╭─ EXERCISE INPUT

-- ==== Sys2Proof/Syntax.lean ====
section
/-!
DEFINITION. The 138 instructions, one constructor for each row of the opcode table, in opcode order
(30_encoding.md R85, R90). A two-byte instruction carries its operand byte (R82, R83). There are no
aliases (R94).
-/

namespace Sys2Proof

/-- The instructions. -/
inductive Instr where
  /-- `$00` `NOP` (40_no_operation.md R110). -/
  | nop
  /-- `$01` `TFR A,B` (41_data_transfer.md R121). -/
  | tfrAB
  /-- `$02` `TFR B,A` (41_data_transfer.md R122). -/
  | tfrBA
  /-- `$03` `TFR A,CC` (41_data_transfer.md R123). -/
  | tfrACC
  /-- `$04` `TFR CC,A` (41_data_transfer.md R124). -/
  | tfrCCA
  /-- `$05` `TFR X,S` (41_data_transfer.md R125). -/
  | tfrXS
  /-- `$06` `TFR S,X` (41_data_transfer.md R126). -/
  | tfrSX
  /-- `$07` `EXG A,B` (41_data_transfer.md R127). -/
  | exgAB
  /-- `$08` `EXG A,CC` (41_data_transfer.md R128). -/
  | exgACC
  /-- `$09` `EXG B,CC` (41_data_transfer.md R129). -/
  | exgBCC
  /-- `$0A` `EXG X,S` (41_data_transfer.md R130). -/
  | exgXS
  /-- `$0B` `LDA Adr` (41_data_transfer.md R131). -/
  | ldaAdr (adr : Byte)
  /-- `$0C` `LDB Adr` (41_data_transfer.md R132). -/
  | ldbAdr (adr : Byte)
  /-- `$0D` `LDX Adr` (41_data_transfer.md R133). -/
  | ldxAdr (adr : Byte)
  /-- `$0E` `LDS Adr` (41_data_transfer.md R134). -/
  | ldsAdr (adr : Byte)
  /-- `$0F` `LDA #Data` (41_data_transfer.md R135). -/
  | ldaImm (data : Byte)
  /-- `$10` `LDB #Data` (41_data_transfer.md R136). -/
  | ldbImm (data : Byte)
  /-- `$11` `LDX #Data` (41_data_transfer.md R137). -/
  | ldxImm (data : Byte)
  /-- `$12` `LDS #Data` (41_data_transfer.md R138). -/
  | ldsImm (data : Byte)
  /-- `$13` `STA Adr` (41_data_transfer.md R139). -/
  | staAdr (adr : Byte)
  /-- `$14` `STB Adr` (41_data_transfer.md R140). -/
  | stbAdr (adr : Byte)
  /-- `$15` `STX Adr` (41_data_transfer.md R141). -/
  | stxAdr (adr : Byte)
  /-- `$16` `STS Adr` (41_data_transfer.md R142). -/
  | stsAdr (adr : Byte)
  /-- `$17` `ANDA Adr` (42_logic.md R151). -/
  | andaAdr (adr : Byte)
  /-- `$18` `ANDB Adr` (42_logic.md R152). -/
  | andbAdr (adr : Byte)
  /-- `$19` `ANDA #Data` (42_logic.md R153). -/
  | andaImm (data : Byte)
  /-- `$1A` `ANDB #Data` (42_logic.md R154). -/
  | andbImm (data : Byte)
  /-- `$1B` `ORA Adr` (42_logic.md R155). -/
  | oraAdr (adr : Byte)
  /-- `$1C` `ORB Adr` (42_logic.md R156). -/
  | orbAdr (adr : Byte)
  /-- `$1D` `ORA #Data` (42_logic.md R157). -/
  | oraImm (data : Byte)
  /-- `$1E` `ORB #Data` (42_logic.md R158). -/
  | orbImm (data : Byte)
  /-- `$1F` `EORA Adr` (42_logic.md R159). -/
  | eoraAdr (adr : Byte)
  /-- `$20` `EORB Adr` (42_logic.md R160). -/
  | eorbAdr (adr : Byte)
  /-- `$21` `EORA #Data` (42_logic.md R161). -/
  | eoraImm (data : Byte)
  /-- `$22` `EORB #Data` (42_logic.md R162). -/
  | eorbImm (data : Byte)
  /-- `$23` `COMA` (42_logic.md R163). -/
  | coma
  /-- `$24` `COMB` (42_logic.md R164). -/
  | comb
  /-- `$25` `COM Adr` (42_logic.md R165). -/
  | comAdr (adr : Byte)
  /-- `$26` `ANDCC #Data` (42_logic.md R166). -/
  | andccImm (data : Byte)
  /-- `$27` `ORCC #Data` (42_logic.md R167). -/
  | orccImm (data : Byte)
  /-- `$28` `ADDA Adr` (43_arithmetic.md R181). -/
  | addaAdr (adr : Byte)
  /-- `$29` `ADDB Adr` (43_arithmetic.md R182). -/
  | addbAdr (adr : Byte)
  /-- `$2A` `ADDA #Data` (43_arithmetic.md R183). -/
  | addaImm (data : Byte)
  /-- `$2B` `ADDB #Data` (43_arithmetic.md R184). -/
  | addbImm (data : Byte)
  /-- `$2C` `SUBA Adr` (43_arithmetic.md R185). -/
  | subaAdr (adr : Byte)
  /-- `$2D` `SUBB Adr` (43_arithmetic.md R186). -/
  | subbAdr (adr : Byte)
  /-- `$2E` `SUBA #Data` (43_arithmetic.md R187). -/
  | subaImm (data : Byte)
  /-- `$2F` `SUBB #Data` (43_arithmetic.md R188). -/
  | subbImm (data : Byte)
  /-- `$30` `NEGA` (43_arithmetic.md R189). -/
  | nega
  /-- `$31` `NEGB` (43_arithmetic.md R190). -/
  | negb
  /-- `$32` `NEG Adr` (43_arithmetic.md R191). -/
  | negAdr (adr : Byte)
  /-- `$33` `ASLA` (43_arithmetic.md R192). -/
  | asla
  /-- `$34` `ASLB` (43_arithmetic.md R193). -/
  | aslb
  /-- `$35` `ASL Adr` (43_arithmetic.md R194). -/
  | aslAdr (adr : Byte)
  /-- `$36` `ROLA` (43_arithmetic.md R195). -/
  | rola
  /-- `$37` `ROLB` (43_arithmetic.md R196). -/
  | rolb
  /-- `$38` `ROL Adr` (43_arithmetic.md R197). -/
  | rolAdr (adr : Byte)
  /-- `$39` `INCA` (43_arithmetic.md R198). -/
  | inca
  /-- `$3A` `INCB` (43_arithmetic.md R199). -/
  | incb
  /-- `$3B` `INC Adr` (43_arithmetic.md R200). -/
  | incAdr (adr : Byte)
  /-- `$3C` `DECA` (43_arithmetic.md R201). -/
  | deca
  /-- `$3D` `DECB` (43_arithmetic.md R202). -/
  | decb
  /-- `$3E` `DEC Adr` (43_arithmetic.md R203). -/
  | decAdr (adr : Byte)
  /-- `$3F` `CLRA` (43_arithmetic.md R204). -/
  | clra
  /-- `$40` `CLRB` (43_arithmetic.md R205). -/
  | clrb
  /-- `$41` `CLR Adr` (43_arithmetic.md R206). -/
  | clrAdr (adr : Byte)
  /-- `$42` `CMPA Adr` (44_test.md R221). -/
  | cmpaAdr (adr : Byte)
  /-- `$43` `CMPB Adr` (44_test.md R222). -/
  | cmpbAdr (adr : Byte)
  /-- `$44` `CMPX Adr` (44_test.md R223). -/
  | cmpxAdr (adr : Byte)
  /-- `$45` `CMPS Adr` (44_test.md R224). -/
  | cmpsAdr (adr : Byte)
  /-- `$46` `CMPA #Data` (44_test.md R225). -/
  | cmpaImm (data : Byte)
  /-- `$47` `CMPB #Data` (44_test.md R226). -/
  | cmpbImm (data : Byte)
  /-- `$48` `CMPX #Data` (44_test.md R227). -/
  | cmpxImm (data : Byte)
  /-- `$49` `CMPS #Data` (44_test.md R228). -/
  | cmpsImm (data : Byte)
  /-- `$4A` `TSTA` (44_test.md R229). -/
  | tsta
  /-- `$4B` `TSTB` (44_test.md R230). -/
  | tstb
  /-- `$4C` `TST Adr` (44_test.md R231). -/
  | tstAdr (adr : Byte)
  /-- `$4D` `BITA Adr` (44_test.md R232). -/
  | bitaAdr (adr : Byte)
  /-- `$4E` `BITB Adr` (44_test.md R233). -/
  | bitbAdr (adr : Byte)
  /-- `$4F` `BITA #Data` (44_test.md R234). -/
  | bitaImm (data : Byte)
  /-- `$50` `BITB #Data` (44_test.md R235). -/
  | bitbImm (data : Byte)
  /-- `$51` `JMP Adr` (45_jump.md R242). -/
  | jmpAdr (adr : Byte)
  /-- `$52` `BRA Offs` (45_jump.md R243). -/
  | braOffs (offs : Byte)
  /-- `$53` `BMI Offs` (45_jump.md R244). -/
  | bmiOffs (offs : Byte)
  /-- `$54` `BPL Offs` (45_jump.md R245). -/
  | bplOffs (offs : Byte)
  /-- `$55` `BEQ Offs` (45_jump.md R246). -/
  | beqOffs (offs : Byte)
  /-- `$56` `BNE Offs` (45_jump.md R247). -/
  | bneOffs (offs : Byte)
  /-- `$57` `BVS Offs` (45_jump.md R248). -/
  | bvsOffs (offs : Byte)
  /-- `$58` `BVC Offs` (45_jump.md R249). -/
  | bvcOffs (offs : Byte)
  /-- `$59` `BCS Offs` (45_jump.md R250). -/
  | bcsOffs (offs : Byte)
  /-- `$5A` `BCC Offs` (45_jump.md R251). -/
  | bccOffs (offs : Byte)
  /-- `$5B` `BHI Offs` (45_jump.md R252). -/
  | bhiOffs (offs : Byte)
  /-- `$5C` `BLS Offs` (45_jump.md R253). -/
  | blsOffs (offs : Byte)
  /-- `$5D` `BGT Offs` (45_jump.md R254). -/
  | bgtOffs (offs : Byte)
  /-- `$5E` `BGE Offs` (45_jump.md R255). -/
  | bgeOffs (offs : Byte)
  /-- `$5F` `BLE Offs` (45_jump.md R256). -/
  | bleOffs (offs : Byte)
  /-- `$60` `BLT Offs` (45_jump.md R257). -/
  | bltOffs (offs : Byte)
  /-- `$61` `JSR Adr` (45_jump.md R258). -/
  | jsrAdr (adr : Byte)
  /-- `$62` `RTS` (45_jump.md R259). -/
  | rts
  /-- `$63` `BSR Offs` (45_jump.md R260). -/
  | bsrOffs (offs : Byte)
  /-- `$64` `RTI` (45_jump.md R261). -/
  | rti
  /-- `$65` `PSHS A` (46_stack.md R271). -/
  | pshsA
  /-- `$66` `PSHS B` (46_stack.md R272). -/
  | pshsB
  /-- `$67` `PSHS CC` (46_stack.md R273). -/
  | pshsCC
  /-- `$68` `PSHS X` (46_stack.md R274). -/
  | pshsX
  /-- `$69` `PULS A` (46_stack.md R275). -/
  | pulsA
  /-- `$6A` `PULS B` (46_stack.md R276). -/
  | pulsB
  /-- `$6B` `PULS CC` (46_stack.md R277). -/
  | pulsCC
  /-- `$6C` `PULS X` (46_stack.md R278). -/
  | pulsX
  /-- `$6D` `LEAX ,-X` (47_leax.md R281). -/
  | leaxDecX
  /-- `$6E` `LEAX ,X+` (47_leax.md R282). -/
  | leaxXInc
  /-- `$6F` `LEAX n,X` (47_leax.md R283). -/
  | leaxNX (n : Byte)
  /-- `$70` `LEAX A,X` (47_leax.md R284). -/
  | leaxAX
  /-- `$71` `LEAX B,X` (47_leax.md R285). -/
  | leaxBX
  /-- `$72` `LDA ,X` (48_indexed_transfer.md R291). -/
  | ldaX
  /-- `$73` `LDB ,X` (48_indexed_transfer.md R292). -/
  | ldbX
  /-- `$74` `LDA ,X+` (48_indexed_transfer.md R293). -/
  | ldaXInc
  /-- `$75` `LDB ,X+` (48_indexed_transfer.md R294). -/
  | ldbXInc
  /-- `$76` `LDA ,-X` (48_indexed_transfer.md R295). -/
  | ldaDecX
  /-- `$77` `LDB ,-X` (48_indexed_transfer.md R296). -/
  | ldbDecX
  /-- `$78` `LDA n,X` (48_indexed_transfer.md R297). -/
  | ldaNX (n : Byte)
  /-- `$79` `LDB n,X` (48_indexed_transfer.md R298). -/
  | ldbNX (n : Byte)
  /-- `$7A` `LDA A,X` (48_indexed_transfer.md R299). -/
  | ldaAX
  /-- `$7B` `LDB A,X` (48_indexed_transfer.md R300). -/
  | ldbAX
  /-- `$7C` `LDA B,X` (48_indexed_transfer.md R301). -/
  | ldaBX
  /-- `$7D` `LDB B,X` (48_indexed_transfer.md R302). -/
  | ldbBX
  /-- `$7E` `STA ,X` (48_indexed_transfer.md R303). -/
  | staX
  /-- `$7F` `STB ,X` (48_indexed_transfer.md R304). -/
  | stbX
  /-- `$80` `STA ,X+` (48_indexed_transfer.md R305). -/
  | staXInc
  /-- `$81` `STB ,X+` (48_indexed_transfer.md R306). -/
  | stbXInc
  /-- `$82` `STA ,-X` (48_indexed_transfer.md R307). -/
  | staDecX
  /-- `$83` `STB ,-X` (48_indexed_transfer.md R308). -/
  | stbDecX
  /-- `$84` `STA n,X` (48_indexed_transfer.md R309). -/
  | staNX (n : Byte)
  /-- `$85` `STB n,X` (48_indexed_transfer.md R310). -/
  | stbNX (n : Byte)
  /-- `$86` `STA A,X` (48_indexed_transfer.md R311). -/
  | staAX
  /-- `$87` `STB A,X` (48_indexed_transfer.md R312). -/
  | stbAX
  /-- `$88` `STA B,X` (48_indexed_transfer.md R313). -/
  | staBX
  /-- `$89` `STB B,X` (48_indexed_transfer.md R314). -/
  | stbBX
  deriving DecidableEq, Repr

/-- The operand byte of a two-byte instruction (30_encoding.md R82); `none` for a one-byte instruction
(R81). -/
def Instr.operand : Instr → Option Byte
  | .nop | .tfrAB | .tfrBA | .tfrACC | .tfrCCA | .tfrXS | .tfrSX | .exgAB | .exgACC | .exgBCC
  | .exgXS | .coma | .comb | .nega | .negb | .asla | .aslb | .rola | .rolb | .inca | .incb
  | .deca | .decb | .clra | .clrb | .tsta | .tstb | .rts | .rti | .pshsA | .pshsB | .pshsCC
  | .pshsX | .pulsA | .pulsB | .pulsCC | .pulsX | .leaxDecX | .leaxXInc | .leaxAX | .leaxBX
  | .ldaX | .ldbX | .ldaXInc | .ldbXInc | .ldaDecX | .ldbDecX | .ldaAX | .ldbAX | .ldaBX
  | .ldbBX | .staX | .stbX | .staXInc | .stbXInc | .staDecX | .stbDecX | .staAX | .stbAX
  | .staBX | .stbBX => none
  | .ldaAdr v | .ldbAdr v | .ldxAdr v | .ldsAdr v | .ldaImm v | .ldbImm v | .ldxImm v
  | .ldsImm v | .staAdr v | .stbAdr v | .stxAdr v | .stsAdr v | .andaAdr v | .andbAdr v
  | .andaImm v | .andbImm v | .oraAdr v | .orbAdr v | .oraImm v | .orbImm v | .eoraAdr v
  | .eorbAdr v | .eoraImm v | .eorbImm v | .comAdr v | .andccImm v | .orccImm v | .addaAdr v
  | .addbAdr v | .addaImm v | .addbImm v | .subaAdr v | .subbAdr v | .subaImm v | .subbImm v
  | .negAdr v | .aslAdr v | .rolAdr v | .incAdr v | .decAdr v | .clrAdr v | .cmpaAdr v
  | .cmpbAdr v | .cmpxAdr v | .cmpsAdr v | .cmpaImm v | .cmpbImm v | .cmpxImm v | .cmpsImm v
  | .tstAdr v | .bitaAdr v | .bitbAdr v | .bitaImm v | .bitbImm v | .jmpAdr v | .braOffs v
  | .bmiOffs v | .bplOffs v | .beqOffs v | .bneOffs v | .bvsOffs v | .bvcOffs v | .bcsOffs v
  | .bccOffs v | .bhiOffs v | .blsOffs v | .bgtOffs v | .bgeOffs v | .bleOffs v | .bltOffs v
  | .jsrAdr v | .bsrOffs v | .leaxNX v | .ldaNX v | .ldbNX v | .staNX v | .stbNX v => some v

/-- The `#` column: how many bytes an instruction has (30_encoding.md R80, R90). -/
def Instr.length : Instr → Nat
  | .nop | .tfrAB | .tfrBA | .tfrACC | .tfrCCA | .tfrXS | .tfrSX | .exgAB | .exgACC | .exgBCC
  | .exgXS | .coma | .comb | .nega | .negb | .asla | .aslb | .rola | .rolb | .inca | .incb
  | .deca | .decb | .clra | .clrb | .tsta | .tstb | .rts | .rti | .pshsA | .pshsB | .pshsCC
  | .pshsX | .pulsA | .pulsB | .pulsCC | .pulsX | .leaxDecX | .leaxXInc | .leaxAX | .leaxBX
  | .ldaX | .ldbX | .ldaXInc | .ldbXInc | .ldaDecX | .ldbDecX | .ldaAX | .ldbAX | .ldaBX
  | .ldbBX | .staX | .stbX | .staXInc | .stbXInc | .staDecX | .stbDecX | .staAX | .stbAX
  | .staBX | .stbBX => 1
  | .ldaAdr _ | .ldbAdr _ | .ldxAdr _ | .ldsAdr _ | .ldaImm _ | .ldbImm _ | .ldxImm _
  | .ldsImm _ | .staAdr _ | .stbAdr _ | .stxAdr _ | .stsAdr _ | .andaAdr _ | .andbAdr _
  | .andaImm _ | .andbImm _ | .oraAdr _ | .orbAdr _ | .oraImm _ | .orbImm _ | .eoraAdr _
  | .eorbAdr _ | .eoraImm _ | .eorbImm _ | .comAdr _ | .andccImm _ | .orccImm _ | .addaAdr _
  | .addbAdr _ | .addaImm _ | .addbImm _ | .subaAdr _ | .subbAdr _ | .subaImm _ | .subbImm _
  | .negAdr _ | .aslAdr _ | .rolAdr _ | .incAdr _ | .decAdr _ | .clrAdr _ | .cmpaAdr _
  | .cmpbAdr _ | .cmpxAdr _ | .cmpsAdr _ | .cmpaImm _ | .cmpbImm _ | .cmpxImm _ | .cmpsImm _
  | .tstAdr _ | .bitaAdr _ | .bitbAdr _ | .bitaImm _ | .bitbImm _ | .jmpAdr _ | .braOffs _
  | .bmiOffs _ | .bplOffs _ | .beqOffs _ | .bneOffs _ | .bvsOffs _ | .bvcOffs _ | .bcsOffs _
  | .bccOffs _ | .bhiOffs _ | .blsOffs _ | .bgtOffs _ | .bgeOffs _ | .bleOffs _ | .bltOffs _
  | .jsrAdr _ | .bsrOffs _ | .leaxNX _ | .ldaNX _ | .ldbNX _ | .staNX _ | .stbNX _ => 2

end Sys2Proof
end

╰─

WHAT TO PRODUCE: Looking at the data above, show all lines where the word "bitaImm" occurs.

EXERCISE SOLUTION:
  | bitaImm (data : Byte)
  | .tstAdr v | .bitaAdr v | .bitbAdr v | .bitaImm v | .bitbImm v | .jmpAdr v | .braOffs v
  | .tstAdr _ | .bitaAdr _ | .bitbAdr _ | .bitaImm _ | .bitbImm _ | .jmpAdr _ | .braOffs _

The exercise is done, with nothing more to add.